** Task to carry out **
Nothing but the lines from the line with "(45_gfmul.md R165). -/" through the end of the data is to be copied, and each is to be copied exactly.

***** Supplied records

-- ==== Sys2Proof/Machine/GfMul.lean ====
section
/-! DEFINITION. The GF(2^128) Multiplier (45_gfmul.md). -/

namespace Sys2Proof.Machine

/-- GFMUL: factors at `P0` and `P1`, product to `P2` (45_gfmul.md R165). -/
def execGfmul (s : State) : Host.Outcome State Fault Refusal :=
  underChecks .gfmul s fun s =>
    let a := readBlock s.mem (effAddr s .p0 0)
    let b := readBlock s.mem (effAddr s .p1 0)
    complete false none (storeBytes (effAddr s .p2 0) (bytesOfBlock (gfProduct a b)) s)

end Sys2Proof.Machine
end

**********

** Response to the task **
/-- GFMUL: factors at `P0` and `P1`, product to `P2` (45_gfmul.md R165). -/
def execGfmul (s : State) : Host.Outcome State Fault Refusal :=
  underChecks .gfmul s fun s =>
    let a := readBlock s.mem (effAddr s .p0 0)
    let b := readBlock s.mem (effAddr s .p1 0)
    complete false none (storeBytes (effAddr s .p2 0) (bytesOfBlock (gfProduct a b)) s)

end Sys2Proof.Machine
end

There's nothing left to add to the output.